As technological advances allow more powerful DSP systems to be developed, there is interest in investigating the possibility of applying vector architectures to DSP applications to improve performance. The aim of our project is to implement a sophisticated DSP benchmark using the VIRAM architecture, preferably an algorithm which can take advantage of VIRAM's vector capabilities to maximize efficiency. The VIRAM architecture is much more versatile and has more powerful general-processing capabilities than a typical DSP chip. Thus we believe that an ideal benchmark would be a relatively complex DSP algorithm which retains many of the characteristics typical of DSP applications. We selected low-delay codebook excited linear prediction (LD-CELP) speech compression for several reasons: 1) LD-CELP is a well-known algorithm with a well-defined international standard; 2) the algorithm, while more complex than most commonly used DSP benchmarks, contains a large proportion of repetitive array calculations and multiply- accumulate computations; 3) like many DSP applications, the LD-CELP algorithm is designed to meet strict real-time performance requirements; 4) speech compression has a number of potentially important practical applications for telecommunications and portable computing systems; and 5) standard source code is readily available. Several distinct CELP standards exist, most notably the 3.5 kbps U.S. Department of Defense CELP standard and the 16 kbps CCITT LD-CELP standard. The LD-CELP standard trades off a lower compression ratio for lower delay and a simpler algorithm; the available source code is also cleaner and more amenable to analysis.

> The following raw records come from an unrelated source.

-- ==== Sys2Proof/Machine/FormeLoad.lean ====
section
/-!
DEFINITION. The rest of stage 5: the check of the command-store descriptors (02 R483; 03 R74, R84, R88; 04 R115, R484; 05 R125,
R148, R149), the slot lengths of 13 R345 with the joined runs of 03 R88; and the stages of a full load and of a REPLACE together
(02 R57, R64).
-/

namespace Sys2Proof.Machine

/-! ### Static descriptors -/

/-- The operation of a press command word whose descriptor has SUBOP `subop` (03 *Opcodes*). -/
def pressOp (opcode subop : Nat) : Option POp :=
  match opcode with
  | 0x20 => some opLoad
  | 0x21 => some opStore
  | 0x22 => some (if subop = 0 then opStreamArm else opStreamStop)
  | 0x30 => some opMatmul
  | 0x38 => some (opAttend .good)
  | 0x40 => some opVector
  | 0x41 => some opNorm
  | 0x48 => some opReduce
  | 0x49 => some opTopk
  | 0x50 => some opSend
  | 0x51 => some opRecv
  | 0x58 => some opConvert
  | 0x60 => some opGather
  | 0x68 => some opDigest
  | _ => none

/-- The slugs that a slug-coded line takes at least: how many it takes shows only when it is read (06 R153; log entry 153). -/
def leastSlugs (l : TLine) : Nat := if l.slug then cdiv l.elems 16128 else 0

/-- The operation and the descriptor of the static descriptor that the command at index `i` of cluster `n` names. -/
def staticOp (s : State) (n : Nat) (e : Nat × Nat) : Option (POp × Desc) :=
  let x := cluster s n
  match descOf x (0x02000000 + e.2) with
  | none => none
  | some d => (pressOp (field (Tab.getD x.store e.1 0).toNat 63 56) d.subop).map (fun op => (op, d))

/-- The load check of the descriptor at byte `e.2` of the command store, which the word at index `e.1` names: everything that
03 R74 checks at issue. -/
def staticOk (s : State) (n p : Nat) (e : Nat × Nat) : Bool :=
  let f : BitVec 8 := BitVec.ofNat 8 (field (Tab.getD (cluster s n).store e.1 0).toNat 55 48)
  match staticOp s n e with
  | none => false
  | some (op, d) =>
    let rights (write : Bool) : TLine → Status := lineRightsBy (staticRange s n p) s n p write
    (op.check s n p f d).elim false (fun b =>
        decide (b + slugBeats op d (op.pages s p d) ((op.fetched d).map (fun l => leastSlugs l.1)) b ≤ d.maxBeats))
      && worstOf ((op.reads d).map (rights false) ++ (op.outs d).map (rights true)) == .ok

/-- The slot whose plates stage 5 judges: this device's, or, where SLOT_MASK leaves it out, the lowest that SLOT_MASK names, so that
stage 6 finds the fault (02 R46, R57). -/
def loadSlot (s : State) (c : Committed) : Nat :=
  let m := c.header.slotMask.toNat
  if m.testBit (mySlot s).toNat then (mySlot s).toNat else (bitsOf 16 m).headD (mySlot s).toNat

/-- The device with a configuration in force for which every plate is there: what the load check reads. -/
def candidate (c : Committed) (full : Bool) (s : State) : State :=
  let s := { s with forme := { s.forme with
    committed := some c, partBase := if full then partBases s c else s.forme.partBase
    resident := slotPlates (loadSlot s c) c } }
  if full then initialMaps c s else s

/-- The physical cluster on which stage 5 judges the program of index `i`: the one that would serve it, or the one of that position
where none does (stage 6 then refuses the forme, 02 R48). -/
def judgedOn (v : State) (i : Nat) : Nat := (physOf v i).getD (if fullGeom v then i else i / 15 * 16 + i % 15)

/-- The device as cluster `n` sees it with the program `x` loaded. -/
def judged (v : State) (n : Nat) (x : ClusterProgram) : State := clusterUpd n (startCluster x) v

/-- Every command-store descriptor of partition `p`'s program passes its check; each is that of a press command. -/
def staticsOk (v : State) (p : Nat) (q : ProgramSect) : Bool :=
  q.clusters.all (fun x =>
    let n := judgedOn v x.index.toNat
    let v := judged v n x
    x.statics.all (fun e => x.commands.contains e.1 && staticOk v n p e))

/-! ### Level programs (04 R117) -/

/-- A format that an SATCNT conversion of a level program may write: at level 1 no FP4 and no FP6, at level 2 BF16 alone; FP32 and
UINT32 are no conversion. -/
def levelFormatOk (level f : Nat) : Bool := if level = 1 then !(decide (1 ≤ f) && decide (f ≤ 3)) else decide (f = 7 ∨ 9 ≤ f)

/-- The opcodes whose outputs are converted: ATTEND, VECTOR, NORM, REDUCE, CONVERT (04 R484). -/
def converts (op : Byte) : Bool := [0x38, 0x40, 0x41, 0x48, 0x58].contains op

/-- The static descriptors of the level programs convert as R117 says. -/
def levelFormatsOk (v : State) (q : ProgramSect) : Bool :=
  let judge (level : Nat) (l : LevelProgram) : Bool := l.clusters.all (fun e => q.clusters.all (fun x =>
    x.index != e.1 ||
      let n := judgedOn v x.index.toNat
      let v := judged v n x
      (x.statics.filter (fun k => e.2.contains k.1)).all (fun k =>
        !(Tab.getD (cluster v n).store k.1 0).getLsbD 54 || (staticOp v n k).elim true (fun y =>
          !converts y.1.opcode || (y.1.outs y.2).all (fun o => levelFormatOk level o.format)))))
  q.level1.all (judge 1) && q.level2.all (judge 2)

/-! ### Walking a program (03 R73, R88; 04 R115) -/

/-- The command word and the static descriptor of each command of a program, in index order. -/
def programSteps (x : ClusterProgram) : List (Nat × Nat × Option Desc) :=
  let cl := startCluster x {}
  ((List.range 16384).filter (fun i => x.commands.contains i)).map (fun i =>
    (i, (Tab.getD cl.store i 0).toNat, ((x.statics.find? (fun e => e.1 == i)).bind (fun e => descOf cl (0x02000000 + e.2)))))

/-- Walk a program from index `pc` in index order, each loop body as often as its LOOP says; branches are decided at run time and
are not followed (log entry 161). -/
def walk {A : Type} (f : A → Nat → Nat → Option Desc → A) (steps : List (Nat × Nat × Option Desc)) :
    Nat → Nat → List (Nat × Nat × Nat) → A → A
  | 0, _, _, a => a
  | fuel + 1, pc, loops, a =>
    match steps.find? (fun e => decide (pc ≤ e.1)) with
    | none => a
    | some (i, w, d) =>
      let (next, left) := nextIndex loops i
      let last := field w 13 0
      let left := if field w 63 56 = 3 ∧ next ≤ last then (next, last, field w 47 32) :: left else left
      if next = 0 then f a i w d else walk f steps fuel next left (f a i w d)

/-- More commands than any walk has: 16,384 indices in four loops of at most 65,535 rounds. -/
def walkFuel : Nat := 2 ^ 78

/-! ### What leaves the device before its segment ends (04 R115) -/

/-- What a walk knows of the results of SATCNT commands: the local ranges that hold them, as (space, start, end); and whether one
has left the device. -/
structure Results where
  held : List (Nat × Nat × Nat) := []
  left : Bool := false

/-- The ranges of a line that names local memory. -/
def localRanges (l : TLine) : List (Nat × Nat × Nat) :=
  if 4 < l.space then [] else
  (if l.slug then [(l.base, l.base + l.bytes)] else l.ranges.map (fun r => (r.1, r.1 + r.2))).map (fun r => (l.space, r.1, r.2))

/-- One command: a SATCNT command's outputs, and a copy of such outputs, hold results; another command's outputs replace what they
cover; a STORE at another device or a SEND on a TRAY or POD channel takes results out. DONEWQ and WAITWQ end the work item. -/
def resultStep (s : State) (x : ClusterProgram) (a : Results) (w : Nat) (d : Option Desc) : Results :=
  let code := field w 63 56
  if code = 5 ∨ code = 6 then { a with held := [] } else
  match d.bind (fun d => (pressOp code d.subop).map (fun op => (op, d))) with
  | none => a
  | some (op, d) =>
    let sat := w.testBit 54
    let copies := [0x20, 0x21, 0x50, 0x60].contains code && (op.reads d).any (fun l => (localRanges l).any (fun r =>
      a.held.any (fun h => h.1 == r.1 && decide (h.2.1 < r.2.2) && decide (r.2.1 < h.2.2))))
    let outs := ((op.outs d).map localRanges).flatten
    let away := (op.outs d).any (fun l => l.space == 6 && !ownSlot s l.base)
      || (code == 0x50 && x.channels.any (fun k => k.chan.toNat == (d.line 1).base && match k.peer with
        | .local_ _ _ => false
        | .tray slot _ _ => slot != mySlot s
        | .pod _ _ _ _ => true))
    let kept := a.held.filter (fun h => !outs.any (fun o => o.1 == h.1 && decide (o.2.1 ≤ h.2.1) && decide (h.2.2 ≤ o.2.2)))
    { held := if sat || copies then kept ++ outs else kept, left := a.left || ((sat || copies) && away) }

/-- No result of a SATCNT command leaves the device before its segment ends but as a galley row or an at-cache request (04 R115), as
far as the static descriptors of one cluster show it; for the rest the section's own word stands (log entry 188). -/
def keepsResults (s : State) (x : ClusterProgram) : Bool :=
  !(walk (fun a _ => resultStep s x a) (programSteps x) walkFuel 0 [] {}).left

/-! ### Slot lengths (13 R345, 03 R88) -/

/-- What joins a run of commands: an open chain, the live ranges, the stream rings with what is left to consume (elements of a
coded source, else chunks) and the chunk; the run's sum of MAX_BEATS, and the largest so far. -/
structure RunWalk where
  chain : Bool := false
  live : List Nat := []
  rings : List (Nat × Nat × Nat) := []
  sum : Nat := 0
  most : Nat := 0

/-- One command of the walk. -/
def runStep (a : RunWalk) (w : Nat) (d : Option Desc) : RunWalk :=
  let op := field w 63 56
  if op = 9 then
    { a with live := if w.testBit 0 then a.live.filter (fun i => i != field w 39 35) else field w 39 35 :: a.live }
  else if op = 5 ∨ op = 6 then { most := a.most }
  else if op < 0x20 then a
  else
    let joined := a.chain || !a.live.isEmpty || !a.rings.isEmpty
    let sum := (if joined then a.sum else 0) + d.elim 0 (fun d => d.maxBeats)
    let a := { a with chain := w.testBit 55, sum := sum, most := max a.most sum }
    match d with
    | none => a
    | some d =>
      let rings := a.rings.filterMap (fun r =>
        let used := ((d.lines.filter (fun l => l.space == 7 && l.base == r.1)).map (fun l =>
          if l.slug then l.elems else cdiv l.bytes r.2.2)).sum
        if r.2.1 ≤ used then none else some (r.1, r.2.1 - used, r.2.2))
      if op ≠ 0x22 then { a with rings := rings }
      else if d.subop ≠ 0 then { a with rings := rings.filter (fun r => r.1 != param d 8 1) }
      else
        let l := d.line 0
        let chunk := param d 0x0C 4
        let bytes := if param d 9 1 = 1 then 65536 * param d 0x1C 2 else l.bytes
        { a with rings := (param d 8 1, if l.slug then l.elems else cdiv bytes chunk, chunk) :: rings }

/-- The largest MAX_BEATS of a command with a static descriptor, and the largest sum of a joined run of them (03 R88; log entry
161). -/
def staticBeats (x : ClusterProgram) : Nat × Nat :=
  let steps := programSteps x
  ((steps.filterMap (fun e => e.2.2.map (fun d => d.maxBeats))).foldl max 0,
    (walk (fun a _ => runStep a) steps walkFuel 0 [] {}).most)

/-- t(b): the time in tb that b beats take at the guaranteed minimum (13 R345). -/
def beatsTb (b : Nat) : Nat := cdiv (b * 25) 82

/-- SAVE(c) (13 *Save times*). -/
def saveTb (full : Bool) : Nat := if full then 117284 else 3308

/-- Every slot is long enough for every context of partition `p` that it names (13 R345, 03 R88). -/
def slotsLongEnough (c : Committed) (p : Nat) (v : ProgramSect) : Bool :=
  match Tab.find c.parts p with
  | none => true
  | some x =>
    let static := v.clusters.map staticBeats
    let one := (static.map (fun b => b.1)).foldl max v.maxBeats
    let joined := (static.map (fun b => b.2)).foldl max (max one v.maxJoinedBeats)
    c.imposition.slots.all (fun s =>
      (bitsOf 64 (s.contextMask &&& x.contextMask).toNat).all (fun k =>
        let full := x.fullSave.toNat.testBit k
        decide (beatsTb (if full then one else joined) + saveTb full ≤ s.length.toNat)))

/-! ### Stage 5 and the stages together (02 R57, R64) -/

/-- Stage 5 of a whole configuration, full or after the sections of a partial forme took their places. -/
def configCheck (c : Committed) (ix : SectAt) : Option FormeFail :=
  let at_ (ok : Bool) (t n : Nat) : Option FormeFail := need ok 5 .malformed (ix t n)
  let h := c.header
  firstFail ([
    need (decide (1 ≤ h.role.toNat) && decide (h.role.toNat ≤ 3) && decide (h.geometry.toNat ≤ 1)
      && decide (1 ≤ h.partCount.toNat) && decide (h.partCount.toNat ≤ 8) && decide (1 ≤ h.sysSize.toNat)
      && decide (h.sysSize.toNat ≤ 4096) && decide (1 ≤ h.layerCount.toNat) && decide (h.layerCount.toNat ≤ 1024)
      && decide (h.nPrompt.toNat + h.nGen.toNat + h.nCache.toNat = 16) && decide (h.nCache.toNat % 2 = 0)) 5 .malformed noSect,
    at_ (roleParamsOk c) 1 0,
    at_ (h.geometry == 1 || c.geometry.mapDigest == 0) 2 0]
    ++ c.regions.map (fun e => at_ (regionOk c e.1 e.2) 3 e.1)
    ++ c.parts.map (fun e => at_ (partitionOk c e.1 e.2) 4 e.1)
    ++ c.numerics.map (fun e => at_ (numericsOk c e.2) 9 e.1)
    ++ c.attention.map (fun e => at_ (attentionOk c e.1 e.2) 10 e.1)
    ++ c.entropy.map (fun e => at_ (entropyOk c e.1 e.2) 8 e.1)
    ++ c.plates.map (fun e => at_ (plateRefsOk c e.1 e.2) 7 e.1)
    ++ c.programs.map (fun e => at_ (programOk c e.1 e.2) 5 e.1)
    ++ [at_ (c.selftest.all (fun b => decide (1200 ≤ b) && decide (b ≤ 60000))) 11 0, at_ (impositionOk c) 6 0]
    ++ [at_ (sendersOk (c.programs.map (fun e => e.2.clusters)).flatten) 5 noSect]
    ++ c.programs.map (fun e => at_ (slotsLongEnough c e.1 e.2)
        (if ix 6 0 = noSect then 5 else 6) (if ix 6 0 = noSect then e.1 else 0)))

/-- The last checks of stage 5 (02 R483): where the slot's plates lie, the command-store descriptors, the level programs, and what
SATCNT results do; `full`: of a full load. -/
def staticCheck (s : State) (c : Committed) (full : Bool) (ix : SectAt) : Option FormeFail :=
  let v := candidate c full s
  let space := if full then none else some ((s.forme.partBase.head?.elim 0 (fun e => e.2) - Config.reserveFrames) * Config.frameBytes)
  firstFail (need (plateLayoutOk (loadSlot s c) c space) 5 .malformed (ix 7 0)
    :: c.programs.map (fun e => need (staticsOk v e.1 e.2 && levelFormatsOk v e.2 && e.2.clusters.all (keepsResults v))
      5 .malformed (ix 5 e.1)))

/-- The check stages 2 to 7 of a full load: the configuration, or the first failure. -/
def fullLoad (s : State) (img : FormeImage) (len : Nat) : FormeFail ⊕ Committed :=
  match firstFail [stageTwo img len 0, stageThreeFour s img, stageFiveSections img img.header.partCount.toNat] with
  | some f => .inl f
  | none =>
    match fullConfig img with
    | none => .inl { stage := 5, code := .malformed, sect := noSect }
    | some c =>
      match firstFail [need (img.header.targetMask == 0 && img.header.baseDigest == 0) 5 .malformed noSect,
          configCheck c (sectAt img), staticCheck s c true (sectAt img), stageSix s img.header c, capacityCheck s c] with
      | some f => .inl f
      | none => .inr c

/-- A table that a resident shared plate names (06 R171). -/
def sharedNames (s : State) (table : Nat) : Bool :=
  s.forme.resident.any (fun r => decide (1 < (bitsOf 8 r.partMask.toNat).length) && plateNames s r table [false, true])

/-- The check stages 2 to 7 of a REPLACE on the configuration `c` that stands staged. R64 names no stage for its further conditions:
TARGET_MASK, the section types and the shared parts are judged at stage 5, BASE_DIGEST and the header fields at stage 6 after them
(log entry 162). -/
def partialLoad (s : State) (c : Committed) (img : FormeImage) (len : Nat) : FormeFail ⊕ Committed :=
  let mask := s.forme.drained.toNat
  let n := partialConfig c img
  match firstFail [stageTwo img len 1, stageThreeFour s img,
      need (img.header.targetMask == s.forme.drained) 5 .malformed noSect,
      stageFiveSections img 8, partialSections c img mask,
      configCheck n (sectAt img), staticCheck s n false (sectAt img), need (sharedKept c n && entropyKept c img mask (sharedNames s)) 5 .malformed noSect,
      need (img.header.baseDigest == s.forme.base && sameHeader img.header c.header) 6 .formeMismatch noSect,
      stageSix s img.header c, capacityCheck s n] with
  | some f => .inl f
  | none => .inr n

end Sys2Proof.Machine
end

In this project, we are primarily interested in studying the performance of LD-CELP on the VIRAM architecture. In particular, we investigate how well LD-CELP vectorizes on VIRAM, which of VIRAM's numerous vector-processing features are used by an efficient vector implementation, and whether LD-CELP is a suitable DSP benchmark for VIRAM. To answer these questions, we implemented LD-CELP on VIRAM and analyzed the performance of our code using the available VIRAM simulator tools. Our results lead us to explore the implications of future hardware technologies for these applications which have traditionally been dominated by specialized DSP systems.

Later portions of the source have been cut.